Lucian Bebchuk is Professor of Law, Economics, and Finance at Harvard Law School. Robert J. Jackson, Jr. is Associate Professor of Law, Milton Handler Fellow, and Co-Director of the Millstein Center at Columbia Law School. They are co-authors of Toward a Constitutional Review of the Poison Pill, a Harvard Law School discussion paper that is forthcoming in the Columbia Law Review, available here and discussed on the Forum here. This post replies to the criticism of their work put forward in a Wachtell, Lipton Rosen & Katz memorandum, posted on the Forum by Martin Lipton here.

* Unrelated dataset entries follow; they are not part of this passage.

-- ==== Sys2Proof/Config.lean ====
section
/-! DEFINITION. What the implementation or the outside world fixes: the free values of the model (constants without a body, so that
no proof can see them) and the data that an input from outside carries. -/

namespace Sys2Proof

/-- A choice that the manual leaves open, numbered by the machine's counter `fresh` and by a second index within one step. -/
opaque Config.free : Nat → Nat → Nat
/-- The node number of the eleven NODE strapping balls (18, R332, R343). -/
opaque Config.strapNode : BitVec 11
/-- The device serial and the ROM version (18, Table 18-5); bits 31:24 of the version are the count of failed ports (R343). -/
opaque Config.serial : BitVec 64
/-- The ROM version, without the count of failed ports. -/
opaque Config.romVersion : BitVec 24
/-- SHA-384 of the ROM (18, R342), whose bytes the manual does not give. -/
opaque Config.romMeasure : BitVec 384
/-- SHA-384, which the manual names and does not define (18, R342). -/
opaque Config.sha384 : List (BitVec 8) → BitVec 384
/-- The attestation public key, 97 bytes (18, Table 18-5). -/
opaque Config.publicKey : BitVec 776
/-- The ECDSA signature (r, s) over a digest with the fused key (18, R342). -/
opaque Config.sign : BitVec 384 → BitVec 384 × BitVec 384
/-- The L2 set of a line within its slice (07, R131; 10, R186), which the manual does not define. -/
opaque Config.l2Set : Nat → Nat
/-- The set of a line within its cluster cache (10, R169), which the manual does not define. -/
opaque Config.clusterSet : Nat → Nat

/-- The hash by which a device spreads its requests over the ports of a context (18, R332), which the manual does not define. -/
opaque Config.portHash : Nat → Nat

/-- The header of a host command: its sender, and CTX, TAG and CODE (18, Table 18-2). -/
structure CmdHead where
  node : BitVec 11
  ctx : BitVec 8
  tag : BitVec 16
  code : BitVec 8
  deriving DecidableEq, Repr

/-- A range of addresses: base and length in bytes. -/
structure Span where
  base : Nat
  size : Nat
  deriving DecidableEq, Repr

/-- The arguments of create context, in the order of Table 18-4. -/
structure ContextArgs where
  cores : BitVec 128
  ports : BitVec 64
  hbm : List Span
  deep : List Span
  root : Nat
  poolList : Nat
  poolCount : Nat
  reserve : Span
  saveArea : Span
  stopArea : Span
  ringBase : Nat
  ringN : Nat
  ringCounter : BitVec 64
  lockQuota : Nat
  threshold : Nat
  budget : Nat
  deriving DecidableEq, Repr

/-- The 32-bit atomic operations of Table 11-2. -/
inductive AtomOp where
  | add | and | or | xor | minN | minS | maxN | maxS | exch | cas | inc | faddF32
  deriving DecidableEq, Repr

/-- What a remote or host access does at its home (18, R335, R339). -/
inductive RemoteAcc where
  /-- Reads `len` bytes. -/
  | read (len : Nat)
  /-- Writes the bytes. -/
  | write (bytes : List (BitVec 8))
  /-- A 32-bit atomic with operand `v`, and `w` the swap value of a cas. -/
  | atom (op : AtomOp) (v w : BitVec 32)
  /-- A counter increment of 64 bits (R215, R339). -/
  | signal
  /-- The reading of the descriptor of a merge's destination, which the sketch engine beside its home checks (12, R225). -/
  | descriptor
  deriving DecidableEq, Repr

/-- A remote or host request that arrives: the requesting node, OFF, the access (Table 18-1, R335), and whether the requester's mapping of the page
is tracked (04, R59). -/
structure RemoteReq where
  node : BitVec 11
  off : Nat
  acc : RemoteAcc
  tracked : Bool
  deriving DecidableEq, Repr

/-- A merge that comes from another device (12, R225; 14, R261, R268): the requesting node, OFF of the destination descriptor, the shape, the
source counters each with its poison, the source's SAT, OFF of the counter to signal, and whether the mappings of the destination and of the counter are tracked (04, R59). -/
structure RemoteMerge where
  node : BitVec 11
  off : Nat
  rows : Nat
  logCols : Nat
  scale : Int
  seed : BitVec 64
  counters : List (Int × Bool)
  sat : Bool
  signal : Option (Nat × Bool)
  tracked : Bool
  deriving DecidableEq, Repr

/-- What the fabric answers to the requests of a step: nothing was asked of it, the bytes asked for in the order of the
accesses, or a refusal (18, R333, R335). -/
inductive RemoteReply where
  | none
  | data (bytes : List (BitVec 8))
  | refused
  deriving DecidableEq, Repr

/-- A request, by its number, with what the fabric answers to what it sends. -/
structure Answered where
  id : Nat
  remote : RemoteReply
  deriving DecidableEq, Repr

/-- Some of a sketch request's units (14, R269): the first and how many. -/
structure Units where
  first : Nat
  count : Nat
  deriving DecidableEq, Repr

/-- The lines, as column or row and number, that the Thermos refreshes on its own, and the elements that it leaves behind (04, R51). -/
structure Picks where
  refresh : List (Bool × Nat)
  behind : List (Bool × Nat)
  deriving DecidableEq, Repr

/-- The source of an image (18, Table 18-3): its system address and length, and what the fabric answers to the reading of it. -/
structure ImageSource where
  src : BitVec 64
  len : BitVec 64
  remote : RemoteReply
  deriving DecidableEq, Repr

/-- A cache that may write back or drop a line on its own (10, R170). -/
inductive CacheSel where
  | l1 (core : Nat)
  | cluster (n : Nat)
  | tileBuffer (core : Nat)
  deriving DecidableEq, Repr

/-- Where a workgroup is placed: its core, and the sub-core of each of its groups (06, R91, R94). -/
structure CorePlace where
  core : Nat
  subs : List Nat
  deriving DecidableEq, Repr

/-- A unit that stops when a halt line is raised (17, R318); each die has its Thermos (04, R61). -/
inductive StopUnit where
  | core (n : Nat)
  | copyEngine
  | matrixEngine
  | sketchEngines
  | thermos (die : Nat)
  deriving DecidableEq, Repr

/-- Where an uncorrectable error strikes (10, R191): a 32-byte word of HBM or deep memory, or words of a line that a cache holds: L1, cluster cache, tile
write buffer, tile cache, constant cache, or the remote-read lines of a die. -/
inductive ErrorAt where
  | home (word : Nat)
  | l1 (core line : Nat) (words : BitVec 4)
  | cluster (n line : Nat) (words : BitVec 4)
  | tileBuffer (core line : Nat) (words : BitVec 4)
  | tiles (core line : Nat)
  | constants (core line : Nat)
  | remote (die line : Nat)
  deriving DecidableEq, Repr

end Sys2Proof
end

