-- ==== Sys2Proof/Decode.lean ====
section
/-! DEFINITION. Decoding a 32-bit word (03, Tables 3-1 to 3-17), total on every word, and the encoder written from the same
tables. A reserved word is refused by name. -/

namespace Sys2Proof

/-- Why a word names no instruction. -/
inductive DecodeError where
  /-- A reserved OP, MINOR or F, or a field that must be zero and is not: the illegal-instruction fault (R30). -/
  | reserved
  /-- A hint word with a reserved SUB or payload: the fault comes at its consumer (R34, R35). -/
  | reservedHint
  /-- A register or code field breaks its own rule (R30), though the word names an instruction. -/
  | illFormed
  deriving DecidableEq, Repr

/-- The field of `len` bits of a word whose lowest bit is `lo`. -/
def fieldOf (w : BitVec 32) (lo len : Nat) : BitVec len := BitVec.ofNat len (w.toNat / 2 ^ lo)
/-- The `len` bits from `lo` up hold `v`. -/
def bitsAre (w lo len v : Nat) : Bool := w / 2 ^ lo % 2 ^ len == v

/-- The rows at OP 0x00: IADD_R. -/
def decodeOp00 (w : BitVec 32) : Option Instr :=
  some (.iaddR (fieldOf w 22 3) (fieldOf w 15 7) (fieldOf w 8 7) (fieldOf w 1 7) (fieldOf w 0 1))

/-- The rows at OP 0x01: IADD_I. -/
def decodeOp01 (w : BitVec 32) : Option Instr :=
  some (.iaddI (fieldOf w 22 3) (fieldOf w 15 7) (fieldOf w 8 7) (fieldOf w 0 8))

/-- The rows at OP 0x02: ISUB. -/
def decodeOp02 (w : BitVec 32) : Option Instr :=
  some (.isub (fieldOf w 22 3) (fieldOf w 15 7) (fieldOf w 8 7) (fieldOf w 1 7) (fieldOf w 0 1))

/-- The rows at OP 0x03: IADD64. -/
def decodeOp03 (w : BitVec 32) : Option Instr :=
  some (.iadd64 (fieldOf w 22 3) (fieldOf w 15 7) (fieldOf w 8 7) (fieldOf w 1 7) (fieldOf w 0 1))

/-- The rows at OP 0x04: IMUL_R. -/
def decodeOp04 (w : BitVec 32) : Option Instr :=
  some (.imulR (fieldOf w 22 3) (fieldOf w 15 7) (fieldOf w 8 7) (fieldOf w 1 7) (fieldOf w 0 1))

/-- The rows at OP 0x05: IMUL_I. -/
def decodeOp05 (w : BitVec 32) : Option Instr :=
  some (.imulI (fieldOf w 22 3) (fieldOf w 15 7) (fieldOf w 8 7) (fieldOf w 0 8))

/-- The rows at OP 0x06: IMULH. -/
def decodeOp06 (w : BitVec 32) : Option Instr :=
  some (.imulh (fieldOf w 22 3) (fieldOf w 15 7) (fieldOf w 8 7) (fieldOf w 1 7) (fieldOf w 0 1))

/-- The rows at OP 0x07: IMAD. -/
def decodeOp07 (w : BitVec 32) : Option Instr :=
  some (.imad (fieldOf w 22 3) (fieldOf w 15 7) (fieldOf w 8 7) (fieldOf w 1 7) (fieldOf w 0 1))

/-- The rows at OP 0x08: IMADW. -/
def decodeOp08 (w : BitVec 32) : Option Instr :=
  some (.imadw (fieldOf w 22 3) (fieldOf w 15 7) (fieldOf w 8 7) (fieldOf w 1 7) (fieldOf w 0 1))

/-- The rows at OP 0x09: IMIN. -/
def decodeOp09 (w : BitVec 32) : Option Instr :=
  some (.imin (fieldOf w 22 3) (fieldOf w 15 7) (fieldOf w 8 7) (fieldOf w 1 7) (fieldOf w 0 1))

/-- The rows at OP 0x0A: IMAX. -/
def decodeOp0A (w : BitVec 32) : Option Instr :=
  some (.imax (fieldOf w 22 3) (fieldOf w 15 7) (fieldOf w 8 7) (fieldOf w 1 7) (fieldOf w 0 1))

/-- The rows at OP 0x0B: IABS, INEG, NOT, POPC, CLZ, BREV, MOV. -/
def decodeOp0B (w : BitVec 32) : Option Instr :=
  if bitsAre w.toNat 0 8 0 then some (.iabs (fieldOf w 22 3) (fieldOf w 15 7) (fieldOf w 8 7))
  else if bitsAre w.toNat 0 8 2 then some (.ineg (fieldOf w 22 3) (fieldOf w 15 7) (fieldOf w 8 7))
  else if bitsAre w.toNat 0 8 4 then some (.notW (fieldOf w 22 3) (fieldOf w 15 7) (fieldOf w 8 7))
  else if bitsAre w.toNat 0 8 6 then some (.popc (fieldOf w 22 3) (fieldOf w 15 7) (fieldOf w 8 7))
  else if bitsAre w.toNat 0 8 8 then some (.clz (fieldOf w 22 3) (fieldOf w 15 7) (fieldOf w 8 7))
  else if bitsAre w.toNat 0 8 10 then some (.brev (fieldOf w 22 3) (fieldOf w 15 7) (fieldOf w 8 7))
  else if bitsAre w.toNat 0 8 12 then some (.mov (fieldOf w 22 3) (fieldOf w 15 7) (fieldOf w 8 7))
  else none

/-- The rows at OP 0x0C: SHL_R. -/
def decodeOp0C (w : BitVec 32) : Option Instr :=
  some (.shlR (fieldOf w 22 3) (fieldOf w 15 7) (fieldOf w 8 7) (fieldOf w 1 7) (fieldOf w 0 1))

/-- The rows at OP 0x0D: SHL_I. -/
def decodeOp0D (w : BitVec 32) : Option Instr :=
  if bitsAre w.toNat 5 3 0 then some (.shlI (fieldOf w 22 3) (fieldOf w 15 7) (fieldOf w 8 7) (fieldOf w 0 5))
  else none

/-- The rows at OP 0x0E: SHR_R. -/
def decodeOp0E (w : BitVec 32) : Option Instr :=
  some (.shrR (fieldOf w 22 3) (fieldOf w 15 7) (fieldOf w 8 7) (fieldOf w 1 7) (fieldOf w 0 1))

/-- The rows at OP 0x0F: SHR_N_I. -/
def decodeOp0F (w : BitVec 32) : Option Instr :=
  if bitsAre w.toNat 5 3 0 then some (.shrNI (fieldOf w 22 3) (fieldOf w 15 7) (fieldOf w 8 7) (fieldOf w 0 5))
  else none

/-- The rows at OP 0x10: SHR_S_I. -/
def decodeOp10 (w : BitVec 32) : Option Instr :=
  if bitsAre w.toNat 5 3 0 then some (.shrSI (fieldOf w 22 3) (fieldOf w 15 7) (fieldOf w 8 7) (fieldOf w 0 5))
  else none

/-- The rows at OP 0x11: ROT. -/
def decodeOp11 (w : BitVec 32) : Option Instr :=
  some (.rot (fieldOf w 22 3) (fieldOf w 15 7) (fieldOf w 8 7) (fieldOf w 1 7) (fieldOf w 0 1))

/-- The rows at OP 0x12: AND_R. -/
def decodeOp12 (w : BitVec 32) : Option Instr :=
  some (.andR (fieldOf w 22 3) (fieldOf w 15 7) (fieldOf w 8 7) (fieldOf w 1 7) (fieldOf w 0 1))

/-- The rows at OP 0x13: AND_I. -/
def decodeOp13 (w : BitVec 32) : Option Instr :=
  some (.andI (fieldOf w 22 3) (fieldOf w 15 7) (fieldOf w 8 7) (fieldOf w 0 8))

/-- The rows at OP 0x14: OR_R. -/
def decodeOp14 (w : BitVec 32) : Option Instr :=
  some (.orR (fieldOf w 22 3) (fieldOf w 15 7) (fieldOf w 8 7) (fieldOf w 1 7) (fieldOf w 0 1))

/-- The rows at OP 0x15: OR_I. -/
def decodeOp15 (w : BitVec 32) : Option Instr :=
  some (.orI (fieldOf w 22 3) (fieldOf w 15 7) (fieldOf w 8 7) (fieldOf w 0 8))

/-- The rows at OP 0x16: XOR_R. -/
def decodeOp16 (w : BitVec 32) : Option Instr :=
  some (.xorR (fieldOf w 22 3) (fieldOf w 15 7) (fieldOf w 8 7) (fieldOf w 1 7) (fieldOf w 0 1))

/-- The rows at OP 0x17: XOR_I. -/
def decodeOp17 (w : BitVec 32) : Option Instr :=
  some (.xorI (fieldOf w 22 3) (fieldOf w 15 7) (fieldOf w 8 7) (fieldOf w 0 8))

/-- The rows at OP 0x18: LUT3. -/
def decodeOp18 (w : BitVec 32) : Option Instr :=
  if bitsAre w.toNat 0 1 0 then some (.lut3 (fieldOf w 22 3) (fieldOf w 15 7) (fieldOf w 8 7) (fieldOf w 1 7))
  else none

We recently placed on SSRN a draft of a new paper, Toward a Constitutional Review of the Poison Pill, which will be published by the Columbia Law Review in the Fall of 2014. Last week, six senior partners of the law firm of Wachtell, Lipton, Rosen & Katz, including founding partner Martin Lipton, published a strongly-worded response, available on the Forum here. In this post, we rebut Wachtell’s criticism.
Wachtell’s response is a twelve-page, single-spaced Memorandum that describes us as “extreme” and “eccentric,” and characterizes our paper as “tendentious,” “misleading,” and “not a work of serious scholarship.” The Memorandum also attempts to offer a substantive rebuttal of the analysis in our paper. Given that Wachtell Lipton prides itself for creating the poison pill, we understand why an article raising doubt about the validity of the state-law rules authorizing the use of poison pills touches a sensitive nerve at the Firm. Wachtell’s response, however, fails to dispel those doubts—and, indeed, shows why there are serious questions about the constitutionality of state-law poison-pill rules today.
Wachtell does not dispute the analysis in our paper showing that state-law poison-pill rules today impose tighter restrictions on tender offers than those that federal courts have viewed as preempted by the Williams Act. Instead, Wachtell’s response asserts that the “true state of the law,” about which there is “no doubt,” is that the Williams Act “governs procedure, not substance,” and that the Act therefore does not preempt any antitakeover devices that states choose to authorize. As we explain below, this is not an accurate description of the state of the law: Wachtell’s view (1) is not established by Supreme Court precedent; (2) gives undue weight to two lower federal court opinions; and (3) discounts or ignores opinions of other lower federal courts that have expressed views that differ from Wachtell’s.